Until now, that is. I got all enthused about catching the Little Girl Blue documentary on Netflix last year, but it never made it to NZ Netflix, so I was thrilled to discover that it’s one of a superb selection of programmes available on the documentary streaming service, DocPlay. Unfortunately, I spent about a third of its playing time viewing in soft focus as my eyes welled up, because the film focuses on the tragic aspects of Joplin’s life and her achievements are barely mentioned.

That’s a great pity, because Janis Joplin – if you take away the tragedy of her story and her early demise – was a trailblazer and an individual who changed things forever and inspired generations of women (musicians and otherwise) to be themselves and stand proud. It’s as if the makers of Little Girl Blue forgot to include Joplin’s achievements and then dealt with them as an afterthought, as a bunch of women artists are briefly interviewed about her during the end credit sequence.
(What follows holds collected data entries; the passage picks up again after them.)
/-- Settles O21: the booth second by the screen's state and its countdown. -/
theorem boothSecondRunsTheInterval : Obligations.BoothSecondRunsTheInterval := by
  intro sc now s x c d hw hs
  have hq : c.Quiet := ⟨hw, hs⟩
  have hdq : d.Quiet := hq.of rfl (.inl rfl)
  have hset : ((s.taken x).modShc sc fun c => { c with countdown := c.countdown - 1 }) =
      { s with events := s.events.erase x, shc := s.shc.set sc d } := rfl
  refine ⟨fun h => ?_, fun hst hc => ?_, fun hst hc => ?_⟩
  · have hsec := intervalSecond_of_other (s := s.taken x) (sc := sc) h
    exact congrArg Host.Outcome.next ((boothSecond_of_quiet (by rw [hsec]; exact hq) now).trans hsec)
  · have hsec := intervalSecond_of_running (s := s.taken x) (sc := sc) hst hc
    rw [hset] at hsec
    generalize hv : ({ s with events := s.events.erase x, shc := s.shc.set sc d } : State) = v at hsec
    have hrec : v.shc.get sc = d := by rw [← hv]; exact Quad.get_set_self ..
    have hquiet (t : State) (h : v.intervalPreStrike sc = t) (ht : (t.shc.get sc).Quiet) : exec x s = .next t :=
      congrArg Host.Outcome.next ((boothSecond_of_quiet (by rw [hsec, h]; exact ht) now).trans (hsec.trans h))
    refine ⟨fun hp => hquiet v (intervalPreStrike_of_made (by rw [hrec]; exact hp)) (by rw [hrec]; exact hdq), ?_⟩
    intro i r hp hn p a due
    obtain ⟨hidle, hdue⟩ := intervalPreStrike_of_reel (s := v) (sc := sc) (i := i) (r := r) (by rw [hrec]; exact hst)
      (by rw [hrec]; exact hp) (by rw [hrec]; exact Nat.sub_pos_of_lt hc) (by rw [hrec]; exact hn)
    have hiff : v.PreStrikeDue sc i r ↔ due := by
      unfold State.PreStrikeDue
      rw [hrec, ← hv]
      exact Iff.rfl
    refine ⟨fun hnd => hquiet v (hidle fun h => hnd (hiff.1 h)) (by rw [hrec]; exact hdq), fun hd => ?_⟩
    obtain ⟨es, hacts⟩ := Acts.preStruck (sc := sc) v p
    have halc : v.alc = s.alc := by rw [← hv]
    have hbsu : v.bsu = s.bsu := by rw [← hv]
    obtain ⟨hstrike, hrefuse⟩ := askStrike_alc (s := v) (p := p) (by rw [halc]; exact hd.2.1)
    rw [halc, hbsu] at hstrike hrefuse
    refine ⟨_, hquiet _ (hdue (hiff.2 hd)) ?_, ?_, ?_, hstrike, hrefuse⟩
    · rw [hacts.shc, hrec]
      exact hdq.of rfl (.inl rfl)
    · have hkeep : KeepsAllBut s v [.events, .cnl, .shc sc, .alc p] := by
        rw [← hv, ← hset]
        exact ((keeps_taken s x).mono (by simp)).trans ((keeps_modShc _ sc _).mono (by simp))
      exact hkeep.trans hacts.keeps
    · rw [hacts.shc, hrec]
  · have hsec := intervalSecond_of_last (s := s.taken x) (sc := sc) hst hc
    rw [hset] at hsec
    generalize hv : ({ s with events := s.events.erase x, shc := s.shc.set sc d } : State) = v at hsec
    have hrec : v.shc.get sc = d := by rw [← hv]; exact Quad.get_set_self ..
    have hmoves := (Moves.refl (sc := sc) (s.taken x)).boothSecond now
    refine ⟨_, rfl, hmoves.seen, hmoves.noted, ?_⟩
    intro u
    have hgo (h : ((v.endInterval sc).shc.get sc).Quiet) : boothSecond sc now (s.taken x) = v.endInterval sc :=
      (boothSecond_of_quiet (by rw [hsec]; exact h) now).trans hsec
    have hvq : (v.shc.get sc).Quiet := by rw [hrec]; exact hdq
    have hnext : (v.shc.get sc).next (v.shc.get sc).current = c.next c.current := by rw [hrec]; rfl
    refine ⟨fun i r hn hi ha hl => ?_, fun i w q hn => ?_, fun hn ho => ?_, fun hn ho => ?_, fun i f hn => ?_⟩
    · have hquiet := endInterval_quiet hvq fun j q hj => by
        obtain ⟨rfl, rfl⟩ : i = j ∧ r = q := by simpa [hnext, hn] using hj
        rw [hrec]
        exact ⟨hi, ha, by rw [← hv]; exact hl⟩
      have hend := endInterval_of_reel (hnext.trans hn) (by rw [hrec]; exact hi) (by rw [hrec]; exact ha)
        (by rw [← hv]; exact hl)
      rw [← hgo hquiet, hrec] at hend
      exact hend
    · have hquiet := endInterval_quiet hvq (by rw [hnext, hn]; nofun)
      have hend := endInterval_of_interval (hnext.trans hn)
      rw [← hgo hquiet] at hend
      exact hend
    · have hquiet := endInterval_quiet hvq (by rw [hnext, hn]; nofun)
      have hend := endInterval_of_finish (hnext.trans hn) (by rw [hrec]; exact ho)
      have hposted := (intervalDone_acts v sc).postShow (v.shc.get sc).setup.fin
      have hcount : ((v.shc.get sc).intervalDone).perfCount = c.perfCount := by
        rw [hrec, Shc.intervalDone, enter_record]
      have hu := hend.symm.trans (hgo hquiet).symm
      generalize (v.intervalDone sc).postShow sc (v.shc.get sc).setup.fin = z at hposted hu
      obtain ⟨hidle, hperf, -⟩ := endPerformance_spec z sc
      have hpost := (Moves.refl (sc := sc) z).endPerformance.mem_events
        (x := .post sc .show_ (v.shc.get sc).setup.fin) (by rw [hposted.events]; simp)
      rw [hposted.shc, hcount] at hperf
      rw [hu] at hidle hperf hpost
      rw [hrec] at hpost
      exact ⟨hidle, hperf, hpost⟩
    · have hquiet := endInterval_quiet hvq (by rw [hnext, hn]; nofun)
      have hend := endInterval_of_tail (hnext.trans hn) (by rw [hrec]; exact ho)
      rw [← hgo hquiet, hrec] at hend
      exact hend
    · have hquiet := endInterval_quiet hvq (by rw [hnext, hn]; nofun)
      have hend := endInterval_of_fault (hnext.trans hn)
      rw [← hgo hquiet, hrec] at hend
      exact hend

end Sys2Proof.Machine
end

section
namespace Sys2Proof.Machine

variable {sc : Screen} {c d e : Shc} {s t u v : State} {p : Proj} {i j k w n now slot : Nat} {r q : Reel}
  {x y z : Schedule} {a b : Option Schedule} {reason : SchedReason} {why : NotReady} {l : List Part} {es : List Instr}

/-! ## What the work of a schedule leaves (R19) -/

/-- From `s` to `t` the record of the screen has changed in its schedule alone, and notices have been given. -/
structure Timed (sc : Screen) (s t : State) : Prop where
  record : t.shc.get sc = { s.shc.get sc with schedule := (t.shc.get sc).schedule }
  noted : Noted s.cnl t.cnl
  events : ∀ o ∈ s.events, o ∈ t.events
  bck : t.bck = s.bck

namespace Timed

theorem refl (s : State) : Timed sc s s := ⟨rfl, Noted.refl _, fun _ h => h, rfl⟩

theorem trans (h : Timed sc s t) (k : Timed sc t u) : Timed sc s u :=
  ⟨by rw [k.record, h.record], h.noted.trans k.noted, fun o ho => k.events o (h.events o ho), k.bck.trans h.bck⟩

theorem note (h : Timed sc s t) (o : NoticeBody) : Timed sc s (t.note o) :=
  h.trans ⟨rfl, ⟨[_], rfl⟩, fun _ h => h, rfl⟩

theorem setSchedule (h : Timed sc s t) (a : Option Schedule) : Timed sc s (t.setSchedule sc a) := by
  refine h.trans ⟨?_, Noted.refl _, fun _ h => h, rfl⟩
  simp [State.setSchedule]

theorem of_keeps (h : KeepsAllBut s t [.cnl]) (hn : Noted s.cnl t.cnl) : Timed sc s t := by
  have hshc : t.shc.get sc = s.shc.get sc := h (.shc sc) (by simp)
  have hev : t.events = s.events := h .events (by simp)
  refine ⟨by rw [hshc], hn, fun o ho => hev ▸ ho, h .bck (by simp)⟩

theorem noteFault (h : Timed sc s t) (n : Nat) (o : Resolved) : Timed sc s (t.noteFault sc n o) :=
  h.trans (of_keeps (noteFault_frame t sc n o).1 (noteFault_frame t sc n o).2)

theorem of_acts (h : Acts l sc (s.shc.get sc) es s t) (hl : .bck ∉ l) : Timed sc s t :=
  ⟨by rw [h.shc], h.noted, fun o ho => h.events ▸ List.mem_append_left _ ho, h.keeps .bck (by simp [hl])⟩

theorem state (h : Timed sc s t) : (t.shc.get sc).state = (s.shc.get sc).state := by rw [h.record]
theorem setup (h : Timed sc s t) : (t.shc.get sc).setup = (s.shc.get sc).setup := by rw [h.record]

end Timed

theorem setSchedule_schedule (s : State) (sc : Screen) (a : Option Schedule) :
    ((s.setSchedule sc a).shc.get sc).schedule = a := by simp [State.setSchedule]
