/-- No step writes the keys (R32) or the parameters (R37), and no host action writes the parameters. -/
def Obligations.KeysAndParametersAreReadOnly : Prop :=
  (∀ s t : State, step s = .next t → t.keys = s.keys ∧ t.config = s.config) ∧
  (∀ (actions : List HostAction) (h k : Session), runHost actions h = some k → k.machine.config = h.machine.config)
end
Despite this considerable flaw, Little Girl Blue is as close as we’ve got to a definitive piece of film on Joplin, and it’s no mere hagiography: they’ve convinced sister Laura to play a central part and the letters home that played a big role in Love, Janis are reprised here. Just about everyone who featured in Joplin’s life (apart from her parents) is interviewed, and it’s something of a revelation that they managed to find the man who she fell desperately in love with in the last year of her life – the man who got her “clean” from heroin addiction and whom she wanted to marry.
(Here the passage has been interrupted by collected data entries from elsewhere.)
-- ==== Sys2Proof/Laws/Step.lean ====
section
/-! SUPPORT. What one step can do (R111): one lemma per way it goes, and the inversion of its next state. -/

namespace Sys2Proof.Machine

theorem step_of_wait {s : State} {w : KeyWait} (h : s.wait = some w) : step s = .next (s.keyWaitPoll w) := by
  simp [step, h]

theorem step_of_fetch_error {s : State} {e : Fault} (hw : s.wait = none) (h : s.fetchInstr = .error e) :
    step s = .fault e := by
  simp [step, hw, h, raise]

theorem step_of_fetch_ok {s : State} {i : Instr} (hw : s.wait = none) (h : s.fetchInstr = .ok i) :
    step s = exec i s := by
  simp [step, hw, h]

/-- A step that answers a next state polled a wait or executed the fetched instruction. -/
theorem step_next_cases {s t : State} (h : step s = .next t) :
    (∃ w, s.wait = some w ∧ t = s.keyWaitPoll w) ∨
    (s.wait = none ∧ ∃ i, s.fetchInstr = .ok i ∧ exec i s = .next t) := by
  unfold step at h
  split at h
  · rename_i w hw
    exact .inl ⟨w, hw, by simpa using h.symm⟩
  · rename_i hw
    split at h
    · simp [raise] at h
    · rename_i i hi
      exact .inr ⟨hw, i, hi, h⟩

/-- What a successful fetch says: the bound of R66 holds and the word at PC decodes. -/
theorem fetchInstr_ok {s : State} {i : Instr} (h : s.fetchInstr = .ok i) :
    s.pc.toNat + 1 < memSize ∧ ∃ op, s.fetchWord = .ok op ∧ decode s.config.strictDecode op = .ok i := by
  unfold State.fetchInstr at h
  split at h
  · simp at h
  · rename_i op hop
    refine ⟨?_, op, hop, ?_⟩
    · unfold State.fetchWord at hop
      split at hop
      · simp at hop
      · omega
    · split at h
      · rename_i hd
        simpa [hd] using h
      · simp at h

/-- What a failing fetch says: MemoryFault at the bound, else InvalidOpcode with the word (R257). -/
theorem fetchInstr_error {s : State} {e : Fault} (h : s.fetchInstr = .error e) :
    (memSize ≤ s.pc.toNat + 1 ∧ e = .memoryFault s.pc) ∨
    (s.pc.toNat + 1 < memSize ∧ ∃ op, s.fetchWord = .ok op ∧
      (∃ r, decode s.config.strictDecode op = .error r) ∧ e = .invalidOpcode op) := by
  unfold State.fetchInstr at h
  split at h
  · rename_i e' he
    unfold State.fetchWord at he
    split at he
    · rename_i hb
      simp only [Except.error.injEq] at h he
      exact .inl ⟨hb, by rw [← h, ← he]⟩
    · simp at he
  · rename_i op hop
    refine .inr ⟨?_, op, hop, ?_⟩
    · unfold State.fetchWord at hop
      split at hop
      · simp at hop
      · omega
    · split at h
      · simp at h
      · rename_i r hr
        exact ⟨⟨r, hr⟩, by simpa using h.symm⟩

/-- The two outcomes of a poll (R224). -/
theorem keyWaitPoll_cases (s : State) (w : KeyWait) :
    (∃ k, lowestNewPress w.seen s.keys = some k ∧
      s.keyWaitPoll w = ((s.writeV w.dest (BitVec.ofNat 8 k.val)).setWait none).advance) ∨
    (lowestNewPress w.seen s.keys = none ∧ s.keyWaitPoll w = s.setWait (some ⟨w.dest, s.keys⟩)) := by
  unfold State.keyWaitPoll
  split
  · rename_i k hk
    exact .inl ⟨k, hk, rfl⟩
  · rename_i hk
    exact .inr ⟨hk, rfl⟩

end Sys2Proof.Machine
end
The picture we get of Joplin overall is sobering. Having been bullied and voted “Ugliest Man” by her high school fraternity – imagine that! – it’s not surprising that she was a fuck-up, and that she craved the kind of love she could never get enough of. It’s a bit of a cliché that the gigs were when she felt the love, but there’s story after story of Joplin alone in bars drinking herself to oblivion, and as someone said about the recording sessions for Pearl, while the males in her band went home every night with women on their arms, she went back to the same lonely hotel room. It was there that, inevitably, she took the heroin that killed her, with only the vocal track still to record for ‘Buried Alive In The Blues’.
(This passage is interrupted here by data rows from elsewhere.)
/-! ### The fields of a word as numbers (R81) -/

theorem famField_eq_iff (op : Word) (f : Nibble) : famField op = f ↔ op.toNat / 4096 = f.toNat := by
  rw [← BitVec.toNat_inj, famField, nat_extract]
  omega

theorem xBits_eq_iff (op : Word) (x : Nibble) : xBits op = x ↔ op.toNat / 256 % 16 = x.toNat := by
  rw [← BitVec.toNat_inj, xBits, nat_extract]
  omega

theorem nBits_eq_iff (op : Word) (n : Nibble) : nBits op = n ↔ op.toNat % 16 = n.toNat := by
  rw [← BitVec.toNat_inj, nBits, nat_extract]
  omega

theorem kkField_eq_iff (op : Word) (kk : Byte) : kkField op = kk ↔ op.toNat % 256 = kk.toNat := by
  rw [← BitVec.toNat_inj, kkField, nat_extract]
  omega

/-! ### Well-formed instructions (R82) -/

theorem wellFormed_iff {strict : Bool} {i : Instr} : i.wellFormed strict = true ↔ (strict = true → i.ignored = 0) := by
  cases strict <;> simp [Instr.wellFormed]

theorem wellFormed_of_ignored {strict : Bool} {i : Instr} (h : i.ignored = 0) : i.wellFormed strict = true :=
  wellFormed_iff.mpr fun _ => h

/-! ### Decoding an encoded instruction (R84) -/

theorem decode_encode {strict : Bool} {i : Instr} (h : i.wellFormed strict = true) :
    decode strict (encode i) = .ok i := by
  cases i
  case cls ign | ret ign =>
    simpa [encode, decode, decodeFam0, Instr.ignored] using wellFormed_iff.mp h
  case seReg x y ign | sneReg x y ign =>
    simpa [encode, decode, Instr.ignored] using wellFormed_iff.mp h
  case ldReg | orReg | andReg | xorReg | addReg | subReg | shr | subn | shl => simp [encode, decode, decodeFam8]
  case skp | sknp => simp [encode, decode, decodeFamE]
  case ldVxDT | ldVxK | ldDTVx | ldSTVx | addI | ldF | ldB | storeRegs | loadRegs =>
    simp [encode, decode, decodeFamF]
  case jp | call | seImm | sneImm | ldImm | addImm | ldI | jpV0 | rnd | drw => simp [encode, decode]

/-! ### Encoding a decoded word (R84)

A word is rebuilt from its family, the fields that its instruction keeps and the fields that the decoder matched on. -/

section
variable {strict : Bool} {op : Word} {i : Instr} {f : Nibble}

theorem encAddr_nnnField (hf : famField op = f) : encAddr f (nnnField op) = op := by
  rw [← hf, encAddr_fields]

theorem encXKK_xBits (hf : famField op = f) {kk : Byte} (hk : kkField op = kk) : encXKK f (xBits op) kk = op := by
  rw [← hf, ← hk, encXKK_fields]

theorem encXYN_xBits_yBits (hf : famField op = f) {n : Nibble} (hn : nBits op = n) :
    encXYN f (xBits op) (yBits op) n = op := by
  rw [← hf, ← hn, encXYN_fields]

theorem encode_of_decodeFam0 (hf : famField op = 0x0) (h : decodeFam0 strict op = .ok i) :
    encode i = op ∧ i.wellFormed strict = true := by
  unfold decodeFam0 at h
  split at h
  · cases h
  · rename_i hs
    split at h <;> cases h
    case h_1 hk | h_2 hk => exact ⟨encXKK_xBits hf hk, wellFormed_iff.mpr (by simpa [Instr.ignored] using hs)⟩

theorem encode_of_decodeFam8 (hf : famField op = 0x8) (h : decodeFam8 op = .ok i) :
    encode i = op ∧ i.ignored = 0 := by
  unfold decodeFam8 at h
  split at h <;> cases h <;> exact ⟨encXYN_xBits_yBits hf ‹_›, rfl⟩

theorem encode_of_decodeFamE (hf : famField op = 0xE) (h : decodeFamE op = .ok i) :
    encode i = op ∧ i.ignored = 0 := by
  unfold decodeFamE at h
  split at h <;> cases h <;> exact ⟨encXKK_xBits hf ‹_›, rfl⟩

theorem encode_of_decodeFamF (hf : famField op = 0xF) (h : decodeFamF op = .ok i) :
    encode i = op ∧ i.ignored = 0 := by
  unfold decodeFamF at h
  split at h <;> cases h <;> exact ⟨encXKK_xBits hf ‹_›, rfl⟩

theorem encode_of_decode (h : decode strict op = .ok i) : encode i = op ∧ i.wellFormed strict = true := by
  unfold decode at h
  split at h -- case h_n is the n-th row of the decoder: family n - 1, and h_17 where no row matches
  case h_1 hf => exact encode_of_decodeFam0 hf h
  case h_9 hf => exact (encode_of_decodeFam8 hf h).imp_right wellFormed_of_ignored
  case h_15 hf => exact (encode_of_decodeFamE hf h).imp_right wellFormed_of_ignored
  case h_16 hf => exact (encode_of_decodeFamF hf h).imp_right wellFormed_of_ignored
  case h_6 hf | h_10 hf =>
    split at h <;> cases h
    rename_i hs
    exact ⟨encXYN_xBits_yBits hf rfl, wellFormed_iff.mpr (by simpa [Instr.ignored] using hs)⟩
  case h_2 hf | h_3 hf | h_11 hf | h_12 hf =>
    cases h
    exact ⟨encAddr_nnnField hf, wellFormed_of_ignored rfl⟩
  case h_4 hf | h_5 hf | h_7 hf | h_8 hf | h_13 hf =>
    cases h
    exact ⟨encXKK_xBits hf rfl, wellFormed_of_ignored rfl⟩
  case h_14 hf =>
    cases h
    exact ⟨encXYN_xBits_yBits hf rfl, wellFormed_of_ignored rfl⟩
  case h_17 => cases h

end

/-- The decoder is the inverse of the encoder, on the well-formed instructions. -/
theorem decode_eq_ok_iff (strict : Bool) (op : Word) (i : Instr) :
    decode strict op = .ok i ↔ encode i = op ∧ i.wellFormed strict = true :=
  ⟨encode_of_decode, fun ⟨he, hw⟩ => he ▸ decode_encode hw⟩

/-! ### The ignored bits of a word (R82) -/

/-- Families 0x0, 0x5 and 0x9 alone have ignored bits, and they are the operand of their instructions. -/
theorem ignored_eq_zero_iff (i : Instr) : i.ignored = 0 ↔
    (famField (encode i) = 0x0 → xBits (encode i) = 0) ∧
    (famField (encode i) = 0x5 ∨ famField (encode i) = 0x9 → nBits (encode i) = 0) := by
  cases i <;> simp [Instr.ignored, encode]

/-! ### The illegal words (R85) -/

section
variable (op : Word)

theorem decodeFam0_error_iff : decodeFam0 false op = .error (.invalid op) ↔ kkField op ∉ [0xE0, 0xEE] := by
  simp only [decodeFam0, Bool.false_and, Bool.false_eq_true, if_false]
  split <;> simp_all

/-- The rows 0x0 to 0x7 and 0xE are legal, so a nibble that is none of them is one of the other seven. -/
theorem decodeFam8_error_iff :
    decodeFam8 op = .error (.invalid op) ↔ nBits op ∈ [0x8, 0x9, 0xA, 0xB, 0xC, 0xD, 0xF] := by
  unfold decodeFam8
  split
  case h_10 =>
    simp only [imp_false, List.mem_cons, List.not_mem_nil, or_false, true_iff] at *
    bv_omega
  all_goals simp [*]

theorem decodeFamE_error_iff : decodeFamE op = .error (.invalid op) ↔ kkField op ∉ [0x9E, 0xA1] := by
  unfold decodeFamE
  split <;> simp_all

theorem decodeFamF_error_iff : decodeFamF op = .error (.invalid op) ↔
    kkField op ∉ [0x07, 0x0A, 0x15, 0x18, 0x1E, 0x29, 0x33, 0x55, 0x65] := by
  unfold decodeFamF
  split <;> simp_all

theorem decode_error_iff : decode false op = .error (.invalid op) ↔
    (famField op = 0x0 ∧ kkField op ∉ [0xE0, 0xEE]) ∨
    (famField op = 0x8 ∧ nBits op ∈ [0x8, 0x9, 0xA, 0xB, 0xC, 0xD, 0xF]) ∨
    (famField op = 0xE ∧ kkField op ∉ [0x9E, 0xA1]) ∨
    (famField op = 0xF ∧ kkField op ∉ [0x07, 0x0A, 0x15, 0x18, 0x1E, 0x29, 0x33, 0x55, 0x65]) := by
  rw [← decodeFam0_error_iff, ← decodeFam8_error_iff, ← decodeFamE_error_iff, ← decodeFamF_error_iff]
  unfold decode
  split -- h_17 is no family at all
  case h_17 =>
    simp only [imp_false] at *
    bv_omega
  all_goals simp [*]

end

end Sys2Proof

namespace Sys2Proof.Machine

/-! ### What an instruction can answer (R110, R131, R133) -/

theorem exec_ret_of_stack {s : State} {rest : List Word} {w : Word} (hs : s.stack = rest ++ [w]) (ign : Nibble) :
    exec (.ret ign) s = .next ({ s with stack := rest }.setPC w) := by
  simp [exec, execRet, pop_eq_some hs]

theorem execRet_ne_refused (ign : Nibble) (s : State) (r : Refusal) : execRet ign s ≠ .refused r := by
  unfold execRet
  split <;> simp [raise]

theorem execCall_ne_refused (nnn : Addr) (s : State) (r : Refusal) : execCall nnn s ≠ .refused r := by
  unfold execCall
  split <;> simp [raise]

theorem exec_ne_refused (i : Instr) (s : State) (r : Refusal) : exec i s ≠ .refused r := by
  cases i
  case ret ign => exact execRet_ne_refused ign s r
  case call nnn => exact execCall_ne_refused nnn s r
  all_goals exact nofun

theorem step_ne_refused (s : State) (r : Refusal) : step s ≠ .refused r := by
  unfold step
  split
  · exact nofun
  · split
    · exact nofun
    · exact exec_ne_refused _ s r

/-! ### The obligations of the family -/

/-- Settles O7: the fields of an encoded word are the fields it was built from. -/
theorem decodeOfEncode : Obligations.DecodeOfEncode := fun _ _ => decode_encode

/-- Settles O8: a word is rebuilt from the fields that its instruction keeps and those that the decoder matched on. -/
theorem encodeOfDecode : Obligations.EncodeOfDecode := fun _ _ _ => encode_of_decode

/-- Settles O9: family by family, what its decoder's match leaves over. -/
theorem illegalWordsAreRejected : Obligations.IllegalWordsAreRejected := by
  intro op
  simp [decode_error_iff, famField_eq_iff, kkField_eq_iff, nBits_eq_iff]

/-- Settles O10: both decodes invert the encoder, and the strict one wants the ignored operand to be 0. -/
theorem strictDecodeDropsNonzeroIgnoredBits : Obligations.StrictDecodeDropsNonzeroIgnoredBits := by
  intro op i
  rw [decode_eq_ok_iff, decode_eq_ok_iff, and_assoc]
  refine and_congr_right ?_
  rintro rfl
  simpa [wellFormed_iff, famField_eq_iff, xBits_eq_iff, nBits_eq_iff] using ignored_eq_zero_iff i

/-- Settles O15: a step answers a poll, an error or what the instruction answers. -/
theorem stepNeverRefuses : Obligations.StepNeverRefuses := step_ne_refused

/-- Settles O11: the decoder, run on each word. -/
theorem sampleWordsDecode : Obligations.SampleWordsDecode := ⟨rfl, rfl, rfl, rfl, rfl⟩

/-- Settles O12: only RET's error reads the ignored bits, and with a non-empty stack it raises none. -/
theorem ignoredBitsDoNotChangeTheEffect : Obligations.IgnoredBitsDoNotChangeTheEffect := by
  refine ⟨fun _ _ => rfl, fun ign s hne => ?_, fun _ _ _ _ => rfl, fun _ _ _ _ => rfl⟩
  obtain hs | ⟨rest, w, hs⟩ := List.eq_nil_or_concat' s.stack
  · exact absurd hs hne
  · exact ⟨_, exec_ret_of_stack hs ign, exec_ret_of_stack hs 0⟩

end Sys2Proof.Machine
end

section
/-! Family 40_core_cycle: how a step is chosen (R111), what a poll does while a wait is pending (R112), and the PC update
of each class of instructions (R114). -/

namespace Sys2Proof.Machine

/-! ### The fetch and the decode as branches of the step (R62, R66, R84) -/

@[simp] theorem wordOfBytes_toNat (hi lo : Byte) : (wordOfBytes hi lo).toNat = hi.toNat * 256 + lo.toNat := by
  rw [wordOfBytes, BitVec.toNat_ofNat]
  omega

theorem fetchInstr_of_ge {s : State} (h : memSize ≤ s.pc.toNat + 1) : s.fetchInstr = .error (.memoryFault s.pc) := by
  simp [State.fetchInstr, State.fetchWord, h]

theorem fetchInstr_of_decode_error {s : State} {op : Word} {r : DecodeReject} (hop : s.fetchWord = .ok op)
    (h : decode s.config.strictDecode op = .error r) : s.fetchInstr = .error (.invalidOpcode op) := by
  simp [State.fetchInstr, hop, h]

theorem fetchInstr_of_decode_ok {s : State} {op : Word} {i : Instr} (hop : s.fetchWord = .ok op)
    (h : decode s.config.strictDecode op = .ok i) : s.fetchInstr = .ok i := by
  simp [State.fetchInstr, hop, h]

/-! ### The poll (R112, R224) -/

theorem keyWaitPoll_of_some {s : State} {w : KeyWait} {k : KeyIdx} (h : lowestNewPress w.seen s.keys = some k) :
    s.keyWaitPoll w = ((s.writeV w.dest (BitVec.ofNat 8 k.val)).setWait none).advance := by
  simp [State.keyWaitPoll, h]

theorem keyWaitPoll_of_none {s : State} {w : KeyWait} (h : lowestNewPress w.seen s.keys = none) :
    s.keyWaitPoll w = s.setWait (some ⟨w.dest, s.keys⟩) := by
  simp [State.keyWaitPoll, h]

theorem keyWaitPoll_setMem (s : State) (w : KeyWait) (m : Memory) :
    { s with mem := m }.keyWaitPoll w = { s.keyWaitPoll w with mem := m } := by
  cases h : lowestNewPress w.seen s.keys with
  | some k => rw [keyWaitPoll_of_some h, keyWaitPoll_of_some (s := { s with mem := m }) h]; rfl
  | none => rw [keyWaitPoll_of_none h, keyWaitPoll_of_none (s := { s with mem := m }) h]; rfl

/-- A poll completes the wait and advances, or leaves it pending for the same register with PC where it was. -/
theorem keyWaitPoll_wait_pc_cases (s : State) (w : KeyWait) :
    ((s.keyWaitPoll w).wait = none ∧ (s.keyWaitPoll w).pc = s.pc + 2) ∨
    ((s.keyWaitPoll w).wait = some ⟨w.dest, s.keys⟩ ∧ (s.keyWaitPoll w).pc = s.pc) := by
  rcases keyWaitPoll_cases s w with ⟨k, -, hp⟩ | ⟨-, hp⟩ <;> rw [hp]
  · exact .inl ⟨rfl, rfl⟩
  · exact .inr ⟨rfl, rfl⟩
I do have another gripe about Little Girl Blue, and that’s its choice of performance footage. They seem to have chosen these specifically to show just how ragged Janis could be when she’d had too much to drink or was too out of it to get it together, and I found myself thinking: If I was hearing Janis Joplin for the first time in this film, I wouldn’t have been too impressed with her talent. That’s sad, because there’s footage of Joplin that’s absolutely stonking, including the several performances on the Dick Cavett Show that they don’t show here (they do show interview segments from the show and interview Cavett now, who hints that he had an affair with her at the time). It’s not until the very last song on the documentary, ‘Little Girl Blue’, that you really hear what a fine singer/emoter Joplin could be.

It’s a powerful film nonetheless and tells her story well, not from a music point of view so much as that of a young woman whose destiny was mapped out by the intersection of her blighted beginnings and hippy/drug culture.

* Janis: Little Girl Blue is available to view on DocPlay now.